*** Opening of Dataset excerpts ***

/-- 10_state.md R45, 70_reset_and_hazards.md R430: the reset values the spec gives; the blank cartridge, whose reset vector
is $0000, is the model's (log 10). -/
def Obligations.ResetHoldsTheGivenValues : Prop :=
  let s := State.reset
  s.cpu.pc = word (s.cart.peek 0xFFD) (s.cart.peek 0xFFC) ∧ s.cpu.p.i = true ∧ s.fault = none
    ∧ s.tia.hcount = 0 ∧ s.tia.vcount = 0 ∧ s.tia.waiting = false ∧ s.tia.motion.active = false
    ∧ s.tia.motion.ext = false ∧ s.tia.line = [] ∧ s.tia.raster = [] ∧ s.cart.bank = 0
    ∧ s.riot.orA = 0 ∧ s.riot.ddrA = 0 ∧ s.riot.orB = 0 ∧ s.riot.ddrB = 0

/-- The machine's invariant holds at reset; that the drawn state is in range there rests on the values of logs 5 to 8. -/
def Obligations.InvariantHoldsAtReset : Prop := MachineInvariant State.reset

/-! The bus. -/

/-- 20_memory.md R61: exactly one row of the decode table selects each bus address, and which one A12, A7 and A9 decide. -/
def Obligations.DecodeTableCoversEachAddressOnce : Prop :=
  ∀ ba : BitVec 13, (busTable.filter fun r => r.hits ba).length = 1
    ∧ deviceAt ba = if ba.getLsbD 12 then .cartridge else if !ba.getLsbD 7 then .tia else if !ba.getLsbD 9 then .ram else .riot

/-- 20_memory.md R60: two CPU addresses that agree modulo $2000 are one address to every access. -/
def Obligations.BusDropsHighAddressBits : Prop :=
  ∀ (a b : Word) (v : Byte) (s : State), a.toNat % 8192 = b.toNat % 8192 →
    readCycle a s = readCycle b s ∧ writeCycle a v s = writeCycle b v s

/-- 20_memory.md R64, R80, R83: an access of RAM reads or writes the byte at its offset, the address modulo 128, and changes
nothing else; a read cycle, held or not, returns the byte most recently written there, and a fetch is such a read. -/
def Obligations.RamReadsBackTheLastWrite : Prop :=
  ∀ (a b : Word) (v : Byte) (s : State), isRam b = true → s.ram.wf = true →
    let byte := if isRam a = true ∧ a.toNat % 128 = b.toNat % 128 then v else s.ram.read (b.toNat % 128)
    busRead b s = (s.ram.read (b.toNat % 128), s)
      ∧ (isRam a = true → busWrite a v s = { s with ram := s.ram.write (a.toNat % 128) v })
      ∧ (readCycle b s).1 = s.ram.read (b.toNat % 128) ∧ (readCycle b s).2.ram = s.ram
      ∧ (readCycle b (writeCycle a v s)).1 = byte
      ∧ (s.cpu.pc = b → (fetchByte (writeCycle a v s)).1 = byte ∧ (fetchByte s).2.cpu.pc = b + 1)

/-- 20_memory.md R70, R71, R72: under mapper `none` a cartridge read returns image[o mod len] and no access has an effect; under
F8, F6 and F4 a read returns image[b * 4096 + o] and any access at hotspot k selects bank k, after the access; under any
mapper an access changes nothing but the bank. -/
def Obligations.CartridgeReadsItsImage : Prop :=
  ∀ (a : Word) (v : Byte) (s : State), isCart a = true →
    let o := a.toNat % 4096
    (s.cart.mapper = .none → busRead a s = (Rom.read s.cart.rom (o % s.cart.rom.size), s) ∧ busWrite a v s = s)
      ∧ (∀ first n : Nat, (s.cart.mapper, first, n) ∈ [(MapperId.f8, 0xFF8, 2), (.f6, 0xFF6, 4), (.f4, 0xFF4, 8)] →
        let bank := if first ≤ o ∧ o < first + n then o - first else s.cart.bank
        busRead a s = (Rom.read s.cart.rom (s.cart.bank * 4096 + o), { s with cart := { s.cart with bank := bank } })
          ∧ busWrite a v s = { s with cart := { s.cart with bank := bank } })
      ∧ (∃ bank, busWrite a v s = { s with cart := { s.cart with bank := bank } })
      ∧ ∃ bank, (busRead a s).2 = { s with cart := { s.cart with bank := bank } }

/-- 70_reset_and_hazards.md R430, 20_memory.md R70, 60_exceptions.md R304: a step never changes the parameters, and only a load
changes the image and its mapper. That a step takes the first waiting host action off a list, and no other, is the model's
choice (log 18). -/
def Obligations.StepsKeepImageAndParameters : Prop :=
  ∀ s t : State, step s = .next t →
    t.params = s.params ∧ t.host = s.host.tail
      ∧ ((∀ rom id rest, s.host ≠ .load rom id :: rest) → t.cart.rom = s.cart.rom ∧ t.cart.mapper = s.cart.mapper)

/-! Addressing modes and the instructions, family by family. -/

/-- 40_load_store.md R130, R136 to R142: the effective address of each mode, in numbers, and the cycles that form it; the
read class (`always` false) makes the fix-up cycle on a page crossing only. -/
def Obligations.EffectiveAddresses : Prop :=
  ∀ (always : Bool) (s : State),
    let x := s.cpu.x.toNat
    let y := s.cpu.y.toNat
    let fixup := fun (base : Word) (idx : Nat) (u : State) =>
      if always = true ∨ 255 < base.toNat % 256 + idx then
        dummyRead (addr (base.toNat / 256 * 256 + (base.toNat % 256 + idx) % 256)) u
      else u
    (∀ b, effAddr always (.zp b) s = (addr b.toNat, s))
      ∧ (∀ b, effAddr always (.zpx b) s = (addr ((b.toNat + x) % 256), dummyRead (addr b.toNat) s))
      ∧ (∀ b, effAddr always (.zpy b) s = (addr ((b.toNat + y) % 256), dummyRead (addr b.toNat) s))
      ∧ (∀ w, effAddr always (.abs w) s = (w, s))
      ∧ (∀ w, effAddr always (.absx w) s = (addr (w.toNat + x), fixup w x s))
      ∧ (∀ w, effAddr always (.absy w) s = (addr (w.toNat + y), fixup w y s))
      ∧ (∀ b, let lo := readCycle (addr ((b.toNat + x) % 256)) (dummyRead (addr b.toNat) s)
        let hi := readCycle (addr ((b.toNat + x + 1) % 256)) lo.2
        effAddr always (.indx b) s = (word hi.1 lo.1, hi.2))
      ∧ ∀ b, let lo := readCycle (addr b.toNat) s
        let hi := readCycle (addr ((b.toNat + 1) % 256)) lo.2
        effAddr always (.indy b) s = (addr ((word hi.1 lo.1).toNat + y), fixup (word hi.1 lo.1) y hi.2)
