/-- Settles O19: each form is of the read class, on its mode, with its register's load. -/
theorem loadsCopyTheOperand : Obligations.LoadsCopyTheOperand :=
  ⟨fun _ => .imm cpuLda_eq rfl fun _ => rfl, fun _ => .mem cpuLda_eq rfl fun _ => rfl,
    fun _ => .mem cpuLda_eq rfl fun _ => rfl, fun _ => .mem cpuLda_eq rfl fun _ => rfl,
    fun _ => .mem cpuLda_eq rfl fun _ => rfl, fun _ => .mem cpuLda_eq rfl fun _ => rfl,
    fun _ => .mem cpuLda_eq rfl fun _ => rfl, fun _ => .mem cpuLda_eq rfl fun _ => rfl,
    fun _ => .imm cpuLdx_eq rfl fun _ => rfl, fun _ => .mem cpuLdx_eq rfl fun _ => rfl,
    fun _ => .mem cpuLdx_eq rfl fun _ => rfl, fun _ => .mem cpuLdx_eq rfl fun _ => rfl,
    fun _ => .mem cpuLdx_eq rfl fun _ => rfl,
    fun _ => .imm cpuLdy_eq rfl fun _ => rfl, fun _ => .mem cpuLdy_eq rfl fun _ => rfl,
    fun _ => .mem cpuLdy_eq rfl fun _ => rfl, fun _ => .mem cpuLdy_eq rfl fun _ => rfl,
    fun _ => .mem cpuLdy_eq rfl fun _ => rfl⟩

/-- Settles O20: each form is of the write class, on its mode, with its register. -/
theorem storesWriteTheRegister : Obligations.StoresWriteTheRegister := by
  unfold Obligations.StoresWriteTheRegister
  refine ⟨?_, ?_, ?_, ?_, ?_, ?_, ?_, ?_, ?_, ?_, ?_, ?_, ?_⟩ <;> exact fun _ => .of_writeClass rfl fun _ => rfl

/-- Settles O21: each transfer is of the implied class, with its copy. -/
theorem transfersCopyRegisters : Obligations.TransfersCopyRegisters :=
  ⟨.of_impliedClass cpuTax_eq rfl fun _ => rfl, .of_impliedClass cpuTay_eq rfl fun _ => rfl,
    .of_impliedClass cpuTxa_eq rfl fun _ => rfl, .of_impliedClass cpuTya_eq rfl fun _ => rfl,
    .of_impliedClass cpuTsx_eq rfl fun _ => rfl, .of_impliedClass rfl rfl fun _ => rfl⟩

end Sys2Proof.Claims

/-! The bytes and sums of 41_arith_logic.md in numbers (00_scope.md R11, R180). -/

namespace Sys2Proof.Machine

open Sys2Proof.Claims (s8)

theorem carryNat_eq_toNat (c : Bool) : carryNat c = c.toNat := by cases c <;> rfl

theorem carryNat_le (c : Bool) : carryNat c ≤ 1 := by
  rw [carryNat_eq_toNat]
  exact c.toNat_le

theorem getLsbD_seven (b : Byte) : b.getLsbD 7 = decide (128 ≤ b.toNat) :=
  (BitVec.msb_eq_getLsbD_last b).symm.trans (BitVec.msb_eq_decide b)

/-- The mask $80 leaves bit 7 alone. -/
theorem bitAt_seven_eq_mask (b : Byte) : bitAt b 7 = decide (b &&& 0x80 ≠ 0) := by
  have hmask : b &&& 0x80 = if b.getLsbD 7 then 0x80 else 0 := BitVec.and_twoPow b 7
  rw [bitAt, hmask]
  cases b.getLsbD 7 <;> rfl

theorem signedByte_eq_s8 (b : Byte) : signedByte b = s8 b.toNat := by
  rw [signedByte, BitVec.toInt_eq_toNat_cond, s8]
  split <;> split <;> omega

theorem highNibble_toNat (b : Byte) : (b &&& 0xF0).toNat = b.toNat / 16 * 16 := by
  have hshift : (b >>> 4) <<< 4 = b &&& (0xF0 : Byte) := BitVec.shiftLeft_ushiftRight
  have := b.isLt
  rw [← hshift, BitVec.toNat_shiftLeft, BitVec.toNat_ushiftRight, Nat.shiftRight_eq_div_pow, Nat.shiftLeft_eq]
  omega

theorem xor_FF_eq_not (m : Byte) : m ^^^ 0xFF = ~~~m := BitVec.xor_allOnes

theorem not_toNat (m : Byte) : (~~~m).toNat = 255 - m.toNat := BitVec.toNat_not

theorem sum9_toNat (a m : Byte) (c : Bool) : (sum9 a m c).toNat = a.toNat + m.toNat + carryNat c := by
  have := a.isLt
  have := m.isLt
  have := c.toNat_le
  simp only [sum9, BitVec.toNat_add, BitVec.toNat_setWidth, BitVec.toNat_ofBool, carryNat_eq_toNat]
  omega

theorem sum9_setWidth (a m : Byte) (c : Bool) :
    (sum9 a m c).setWidth 8 = BitVec.ofNat 8 (a.toNat + m.toNat + carryNat c) := by
  rw [← sum9_toNat, BitVec.ofNat_toNat]

theorem sum9_setWidth_beq_zero (a m : Byte) (c : Bool) :
    ((sum9 a m c).setWidth 8 == 0#8) = decide ((a.toNat + m.toNat + carryNat c) % 256 = 0) := by
  rw [sum9_setWidth, beq_eq_decide, decide_eq_decide, ← BitVec.toNat_inj]
  rfl

/-- The carry is bit 8 of the sum (R180). -/
theorem sum9_carry (a m : Byte) (c : Bool) :
    (sum9 a m c).getLsbD 8 = decide (256 ≤ a.toNat + m.toNat + carryNat c) := by
  rw [← sum9_toNat]
  exact (BitVec.msb_eq_getLsbD_last _).symm.trans (BitVec.msb_eq_decide _)

end Sys2Proof.Machine

/-! Binary ADC and SBC in numbers (41_arith_logic.md R180, R184, R185). -/

namespace Sys2Proof.Machine

open Sys2Proof.Claims (s8)

theorem adcBinary_fst (p : Flags) (a m : Byte) :
    (adcBinary p a m).1 = BitVec.ofNat 8 (a.toNat + m.toNat + carryNat p.c) := sum9_setWidth a m p.c

theorem adcBinary_fst_toNat (p : Flags) (a m : Byte) :
    (adcBinary p a m).1.toNat = (a.toNat + m.toNat + carryNat p.c) % 256 := by
  rw [adcBinary_fst, BitVec.toNat_ofNat]

theorem adcBinary_c (p : Flags) (a m : Byte) :
    (adcBinary p a m).2.c = decide (256 ≤ a.toNat + m.toNat + carryNat p.c) := sum9_carry a m p.c

theorem adcBinary_v (p : Flags) (a m : Byte) :
    (adcBinary p a m).2.v = bitAt (~~~(a ^^^ m) &&& (a ^^^ (adcBinary p a m).1)) 7 := rfl

/-- V says that the operands have one sign and the result the other, which is signed overflow (R180). -/
theorem adcBinary_v_eq (p : Flags) (a m : Byte) :
    (adcBinary p a m).2.v = decide (s8 a.toNat + s8 m.toNat + carryNat p.c < -128
      ∨ 127 < s8 a.toNat + s8 m.toNat + carryNat p.c) := by
  have hsigns (r : Byte) : bitAt (~~~(a ^^^ m) &&& (a ^^^ r)) 7 = true ↔
      (128 ≤ a.toNat ↔ 128 ≤ m.toNat) ∧ ¬(128 ≤ a.toNat ↔ 128 ≤ r.toNat) := by
    rw [bitAt, BitVec.getLsbD_and, BitVec.getLsbD_not, BitVec.getLsbD_xor, BitVec.getLsbD_xor]
    simp only [getLsbD_seven]
    simp
  have := a.isLt
  have := m.isLt
  have := carryNat_le p.c
  rw [Bool.eq_iff_iff, decide_eq_true_iff, adcBinary_v, hsigns, adcBinary_fst_toNat, s8, s8]
  split <;> split <;> omega
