-- ==== Sys2Proof/Machine/Ops.lean ====
section
/-! DEFINITION. The shared operations: how a command ends (spec/60_exceptions.md R213, R214), the procedures of the
arithmetic unit (spec/40_arith.md R112, R118), and the ratio correction (spec/10_state.md R29). -/

namespace Sys2Proof.Machine

/-- `complete()`, R213: the command ends successfully; ERR and ERRCODE are unchanged. -/
def complete (s : State) : State :=
  setCompleted s

/-- `raise Error(code)`, R214: the command ends in an error, and nothing else of the state changes. This is the whole of
taking an exception on PPSB: "PPSB takes no trap and saves no state on an error" (R218). The return from it is the
host's write to STATUS (R219, `clearStatus`). -/
def raiseError (code : ErrCode) (s : State) : State :=
  setCompleted (setError code s)

/-- The copy of the operand and configuration registers that an issue takes (spec/10_state.md R46). -/
def takeSnapshot (s : State) : Snapshot :=
  { ctrl := s.ctrl, opa := s.opa, opb := s.opb, clkPwm := s.clkPwm, clkTm8 := s.clkTm8,
    stpUpr := s.stpUpr, stpSpr := s.stpSpr }

/-- R90 of spec/30_encoding.md, after the written bytes are stored in CMD: an idle engine takes the command with a
snapshot; a busy one rejects it with BUSY and goes on. -/
def issue (s : State) : State :=
  if s.engBusy then setError .busy s
  else { s with engBusy := true, engCmd := s.cmd, snap := takeSnapshot s }

/-- The loop of R112: `i` iterations are left, for bits i-1 down to 0 of the dividend `n`. -/
def divLoop (n d : Nat) : Nat → Nat → Nat → Nat × Nat
  | 0, q, r => (q, r)
  | i + 1, q, r =>
    if (r <<< 1 ||| (n >>> i) % 2) ≥ d then
      divLoop n d i (q ||| 1 <<< i) ((r <<< 1 ||| (n >>> i) % 2) - d)
    else divLoop n d i q (r <<< 1 ||| (n >>> i) % 2)

/-- DivN(N, n, d), R112: restoring binary long division, most significant bit first, with the fast path for n < d.
Requires d ≠ 0. The result is (quotient, remainder). -/
def divN (width n d : Nat) : Nat × Nat :=
  if n < d then (0, n) else divLoop n d width 0 0

/-- Byte i of an operand. -/
def byteOf (a i : Nat) : Nat := (a >>> (8 * i)) % 256

/-- MulHW(N, a, b), R118: partial products of bytes, accumulated. -/
def mulHW (width a b : Nat) : Nat :=
  (List.range (width / 8)).foldl (fun p i =>
    (List.range (width / 8)).foldl (fun p j => p + (byteOf a i * byteOf b j) <<< (8 * (i + j))) p) 0

/-- The loop of MulSW: `k` iterations are left; the next one is for bit `i` of `a`. -/
def mulSWLoop (width a b : Nat) : Nat → Nat → Nat → Nat
  | 0, _, acc => acc
  | k + 1, i, acc =>
    mulSWLoop width a b k (i + 1) ((if a.testBit i then acc + b <<< width else acc) >>> 1)

/-- MulSW(N, a, b), R118: shift and add, least significant bit first; the result is acc[2N-1:0]. -/
def mulSW (width a b : Nat) : Nat :=
  mulSWLoop width a b width 0 0 % 2 ^ (2 * width)

/-- MulN(N, a, b), R118. "A PPSB implementation may use either" path; the model takes the hardware one (log entry 10). -/
def mulN (width a b : Nat) : Nat := mulHW width a b

/-- `corr(r, m)`, spec/10_state.md R29: 0 NONE, 1 DOUBLE (wrapping at 32 bits), 2 HALVE, 3 HALVE_INC. -/
def corr (r : Word) (m : BitVec 2) : Word :=
  match m.toNat with
  | 0 => r
  | 1 => r * 2
  | 2 => r >>> 1
  | _ => (r >>> 1) + 1

/-- Steps 1 of both solvers (spec/41_pwm11.md R131, spec/42_tm8.md R151): a zero target is clk >> 4, and 1 where that is
zero too. -/
def defaultTarget (t clk : Word) : Word :=
  if t = 0 then (if clk >>> 4 = 0 then 1 else clk >>> 4) else t

/-- The clock ratio after correction (spec/41_pwm11.md R132, spec/42_tm8.md R151). The target is not zero. DESIGN CHOICE,
unsafe: a target above the clock with HALVE_INC has the ratio corr(0, 3) = 1, as the pseudocode of R132 and R29 have it,
and the 11-bit solver accepts it at scalar 1; the prose of R132 and R138 says r = 0 and the fallback (log entry 23). -/
def clockRatio (t clk : Word) (cm : BitVec 2) : Word :=
  corr (clk / defaultTarget t clk) cm

/-- The boost loop of spec/41_pwm11.md R133 and spec/42_tm8.md R152: while the ratio is above the threshold and boosts
are left, divide the ratio by 4 and count one boost. -/
def boostLoop (threshold : Nat) : Nat → Word → Nat → Word × Nat
  | 0, r, b => (r, b)
  | left + 1, r, b =>
    if r.toNat > threshold then boostLoop threshold left (r >>> 2) (b + 1) else (r, b)

/-- At most 3 boosts (R133, R152). The result is (ratio, number of boosts b). -/
def boost (threshold : Nat) (r : Word) : Word × Nat :=
  boostLoop threshold 3 r 0

/-- n / 100 rounded to nearest, a remainder of at least 50 up (spec/41_pwm11.md R137, spec/42_tm8.md R157). -/
def roundPercent (n : Nat) : Nat :=
  if (divN 32 n 100).2 ≥ 50 then (divN 32 n 100).1 + 1 else (divN 32 n 100).1

/-- RUN[bit of the channel] <- v (spec/43_stepper.md R171). -/
def setRun (ch : Channel) (v : Bool) (s : State) : State :=
  match ch with
  | .pwm => { s with pwmRun := v }
  | .tm8 => { s with tm8Run := v }

end Sys2Proof.Machine
end

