-- ==== Sys2Proof/Machine/Arith.lean ====
section
/-! DEFINITION. The arithmetic unit: NOP, DIV8 to DIV32, MUL8, MUL16 (spec/40_arith.md). -/

namespace Sys2Proof.Machine

/-- R111. -/
def execNop (_apply : Bool) (s : State) : Host.Outcome State Fault Refusal :=
  .next (complete s)

/-- The pseudocode that R113 to R116 share, at width N: DIVZ on a zero divisor (R117), else RES0 and RES1. -/
def divide (width : Nat) (s : State) : State :=
  if opbField width s = 0 then raiseError .divz s
  else complete { s with
    res0 := BitVec.ofNat 32 (divN width (opaField width s) (opbField width s)).1
    res1 := BitVec.ofNat 32 (divN width (opaField width s) (opbField width s)).2 }

/-- R113. -/
def execDiv8 (_apply : Bool) (s : State) : Host.Outcome State Fault Refusal := .next (divide 8 s)

/-- R114. -/
def execDiv16 (_apply : Bool) (s : State) : Host.Outcome State Fault Refusal := .next (divide 16 s)

/-- R115. -/
def execDiv24 (_apply : Bool) (s : State) : Host.Outcome State Fault Refusal := .next (divide 24 s)

/-- R116. -/
def execDiv32 (_apply : Bool) (s : State) : Host.Outcome State Fault Refusal := .next (divide 32 s)

/-- The pseudocode that R120 and R121 share, at width N. -/
def multiply (width : Nat) (s : State) : State :=
  complete { s with
    res0 := BitVec.ofNat 32 (mulN width (opaField width s) (opbField width s))
    res1 := 0 }

/-- R120. -/
def execMul8 (_apply : Bool) (s : State) : Host.Outcome State Fault Refusal := .next (multiply 8 s)

/-- R121. -/
def execMul16 (_apply : Bool) (s : State) : Host.Outcome State Fault Refusal := .next (multiply 16 s)

end Sys2Proof.Machine
end

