-- ==== Sys2Proof/Machine/Core.lean ====
section
/-! DEFINITION. PPSB as the host's machine. -/

def Sys2Proof.core : Host.Core :=
  { State := Sys2Proof.Machine.State
    Fault := Sys2Proof.Machine.Fault
    Refusal := Sys2Proof.Machine.Refusal
    step := Sys2Proof.Machine.step
    reset := Sys2Proof.Machine.State.reset }
end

*** Close of Dataset excerpts ***

**Work instruction**
Reproduce only this range: the first line of the data above through the line with "true → busWrite", both included, exactly as written.

**Result of this exercise**
/-- 10_state.md R45, 70_reset_and_hazards.md R430: the reset values the spec gives; the blank cartridge, whose reset vector
is $0000, is the model's (log 10). -/
def Obligations.ResetHoldsTheGivenValues : Prop :=
  let s := State.reset
  s.cpu.pc = word (s.cart.peek 0xFFD) (s.cart.peek 0xFFC) ∧ s.cpu.p.i = true ∧ s.fault = none
    ∧ s.tia.hcount = 0 ∧ s.tia.vcount = 0 ∧ s.tia.waiting = false ∧ s.tia.motion.active = false
    ∧ s.tia.motion.ext = false ∧ s.tia.line = [] ∧ s.tia.raster = [] ∧ s.cart.bank = 0
    ∧ s.riot.orA = 0 ∧ s.riot.ddrA = 0 ∧ s.riot.orB = 0 ∧ s.riot.ddrB = 0

/-- The machine's invariant holds at reset; that the drawn state is in range there rests on the values of logs 5 to 8. -/
def Obligations.InvariantHoldsAtReset : Prop := MachineInvariant State.reset

/-! The bus. -/

/-- 20_memory.md R61: exactly one row of the decode table selects each bus address, and which one A12, A7 and A9 decide. -/
def Obligations.DecodeTableCoversEachAddressOnce : Prop :=
  ∀ ba : BitVec 13, (busTable.filter fun r => r.hits ba).length = 1
    ∧ deviceAt ba = if ba.getLsbD 12 then .cartridge else if !ba.getLsbD 7 then .tia else if !ba.getLsbD 9 then .ram else .riot

/-- 20_memory.md R60: two CPU addresses that agree modulo $2000 are one address to every access. -/
def Obligations.BusDropsHighAddressBits : Prop :=
  ∀ (a b : Word) (v : Byte) (s : State), a.toNat % 8192 = b.toNat % 8192 →
    readCycle a s = readCycle b s ∧ writeCycle a v s = writeCycle b v s

/-- 20_memory.md R64, R80, R83: an access of RAM reads or writes the byte at its offset, the address modulo 128, and changes
nothing else; a read cycle, held or not, returns the byte most recently written there, and a fetch is such a read. -/
def Obligations.RamReadsBackTheLastWrite : Prop :=
  ∀ (a b : Word) (v : Byte) (s : State), isRam b = true → s.ram.wf = true →
    let byte := if isRam a = true ∧ a.toNat % 128 = b.toNat % 128 then v else s.ram.read (b.toNat % 128)
    busRead b s = (s.ram.read (b.toNat % 128), s)
      ∧ (isRam a = true → busWrite a v s = { s with ram := s.ram.write (a.toNat % 128) v })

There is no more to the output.